= Three-dart average =

Best averages achieved by darts players

The three-dart average in darts is the average of the total score achieved with each turn of three darts.

Averages are the most cited statistics in matches as they give a rough estimate of a player's form. The longer a match lasts, the harder it is to maintain a high average, as low-scoring legs or missed darts when aiming for a double bring the average down.

While there have been match averages of over 130 in floor tournaments, the world record only lists televised matches, which are easy to verify.

==Definition==
To compute the three-dart average, the total amount of points scored is divided by the number of darts thrown, and then multiplied by three to find the average score per round. On occasion the one-dart average (the above measure but not multiplied by three) is used instead.
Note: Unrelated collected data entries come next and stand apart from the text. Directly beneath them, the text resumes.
/-- A choice by a bit meets a predicate everywhere exactly when each alternative that is chosen somewhere does. -/
theorem forall_ite_iff {α : Type} (p : α → Prop) (bit : Nat → Bool) (n : Nat) (x y : α) :
    (∀ i < n, p (if bit i then x else y)) ↔
      ((∃ i < n, bit i = true) → p x) ∧ ((∃ i < n, bit i = false) → p y) := by
  constructor
  · intro h
    constructor
    · rintro ⟨i, hi, hbit⟩
      simpa [hbit] using h i hi
    · rintro ⟨i, hi, hbit⟩
      simpa [hbit] using h i hi
  · rintro ⟨hx, hy⟩ i hi
    cases hbit : bit i with
    | true => exact hx ⟨i, hi, hbit⟩
    | false => exact hy ⟨i, hi, hbit⟩

/-- Settles O38: PULSE_LEN is the length of the train, which falls short of the raw train by its zeros. -/
theorem trainLengthCountsZeros : Obligations.TrainLengthCountsZeros := by
  unfold Obligations.TrainLengthCountsZeros
  intro s b n used
  have hn : cappedCount b.sercfg = n := cappedCount_eq_min _
  have hlen : (BitVec.ofNat 32 (train b).length).toNat + (rawTrain b).count 0 = 2 + 2 * n := by
    rw [ofNat_train_length_toNat, train_length_add_count, hn]
  refine ⟨_, exec_serialize s, hlen, ?_⟩
  have hfull : (BitVec.ofNat 32 (train b).length).toNat = 2 + 2 * n ↔ 0 ∉ rawTrain b := by
    rw [← List.count_eq_zero]
    omega
  rw [← forall_ite_iff used, ← hn]
  rw [← hn] at hfull
  exact hfull.trans (zero_notMem_rawTrain_iff b)

/-! The place of each pair when no timing is zero (R153, R156). -/

/-- Of pairs laid end to end, the `i`-th stands at `2i` and `2i+1`. -/
theorem getD_flatMap_pair {α : Type} (d : α) (f g : Nat → α) {n i : Nat} (hi : i < n) :
    ((List.range n).flatMap fun j => [f j, g j]).getD (2 * i) d = f i ∧
    ((List.range n).flatMap fun j => [f j, g j]).getD (2 * i + 1) d = g i := by
  induction n with
  | zero => contradiction
  | succ n ih =>
    have hlen : ((List.range n).flatMap fun j => [f j, g j]).length = 2 * n := by
      simp [List.length_flatMap]
      omega
    rw [List.range_succ, List.flatMap_append]
    obtain hlt | rfl : i < n ∨ i = n := by omega
    · rw [List.getD_append _ _ _ _ (by omega), List.getD_append _ _ _ _ (by omega)]
      exact ih hlt
    · rw [List.getD_append_right _ _ _ _ (by omega), List.getD_append_right _ _ _ _ (by omega), hlen]
      simp

/-- The raw train begins with the header's pair. -/
theorem rawTrain_getD_header (b : Block) :
    (rawTrain b).getD 0 0 = markOf b.hdr ∧ (rawTrain b).getD 1 0 = spaceOf b.hdr := ⟨rfl, rfl⟩

/-- The pair of bit `i` follows at entries `2 + 2i` and `3 + 2i` of the raw train. -/
theorem rawTrain_getD_bit (b : Block) {i : Nat} (hi : i < cappedCount b.sercfg) :
    let timing := if dataBit (msbField b.sercfg) b.word i then b.one else b.zero
    (rawTrain b).getD (2 + 2 * i) 0 = markOf timing ∧ (rawTrain b).getD (3 + 2 * i) 0 = spaceOf timing := by
  intro timing
  obtain ⟨hmark, hspace⟩ := getD_flatMap_pair 0
    (fun j => markOf (if dataBit (msbField b.sercfg) b.word j then b.one else b.zero))
    (fun j => spaceOf (if dataBit (msbField b.sercfg) b.word j then b.one else b.zero)) hi
  have heven : 2 + 2 * i = 2 * i + 1 + 1 := by omega
  have hodd : 3 + 2 * i = 2 * i + 1 + 1 + 1 := by omega
  rw [heven, hodd]
  exact ⟨hmark, hspace⟩

/-- With no zero to drop the train is the raw train. -/
theorem train_eq_rawTrain {b : Block} (h : 0 ∉ rawTrain b) : train b = rawTrain b := by
  refine List.filter_eq_self.mpr fun d hd => decide_eq_true ?_
  rintro rfl
  exact h hd

/-- Past the train the buffer reads 0, as a list past its end does. -/
theorem padTrain_getD_eq (p : List Duration) (k : Nat) : (padTrain p).getD k 0 = p.getD k 0 := by
  rw [padTrain_getD]
  split
  · rfl
  · exact (List.getD_eq_default _ _ (by omega)).symm

/-- Settles O39: nothing is dropped, so the buffer holds the raw train with each pair at its place. -/
theorem pairOfEachBitAtItsPlace : Obligations.PairOfEachBitAtItsPlace := by
  unfold Obligations.PairOfEachBitAtItsPlace
  intro s h
  obtain ⟨hhdr, hone, hzero, -⟩ : TimingNonzero s.block.hdr ∧ TimingNonzero s.block.one ∧
      TimingNonzero s.block.zero ∧ ∀ w ∈ [], TimingNonzero w := by
    simpa only [List.forall_mem_cons, TimingNonzero] using h
  have hnz : 0 ∉ rawTrain s.block := by
    rw [zero_notMem_rawTrain_iff, forall_ite_iff]
    exact ⟨hhdr, fun _ => hone, fun _ => hzero⟩
  have hentry (k : Nat) : (padTrain (train s.block)).getD k 0 = (rawTrain s.block).getD k 0 := by
    rw [padTrain_getD_eq, train_eq_rawTrain hnz]
  obtain ⟨hmark, hspace⟩ := rawTrain_getD_header s.block
  refine ⟨_, exec_serialize s, (hentry 0).trans hmark, (hentry 1).trans hspace, ?_⟩
  intro i hi
  rw [← cappedCount_eq_min] at hi
  obtain ⟨hmark, hspace⟩ := rawTrain_getD_bit s.block hi
  rw [dataBit_eq_getLsbD] at hmark hspace
  exact ⟨(hentry _).trans hmark, (hentry _).trans hspace⟩

/-! The cap (R152). -/

theorem cappedCount_of_large {count : BitVec 16} (msb : Bool) (h : 128 ≤ count.toNat) :
    cappedCount (sercfgWord count msb) = 128 := by
  rw [cappedCount, bitCountField_sercfgWord]
  exact Nat.min_eq_right h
If a player busts their score on their first or second throw in a visit, then that counts as a complete visit and is counted as three darts thrown.

If the winning dart is in the first or second dart thrown in a visit, only those darts are counted as thrown for that visit (the one or two darts not thrown are not counted).

==History==
Michael van Gerwen is the current world record holder for a televised match with a three-dart average of 123.40 thrown in the 2016 Premier League against Michael Smith.

Gary Anderson holds the record for highest Professional Darts Corporation live streamed match average (123.83), at Players Championship 15 in 2024.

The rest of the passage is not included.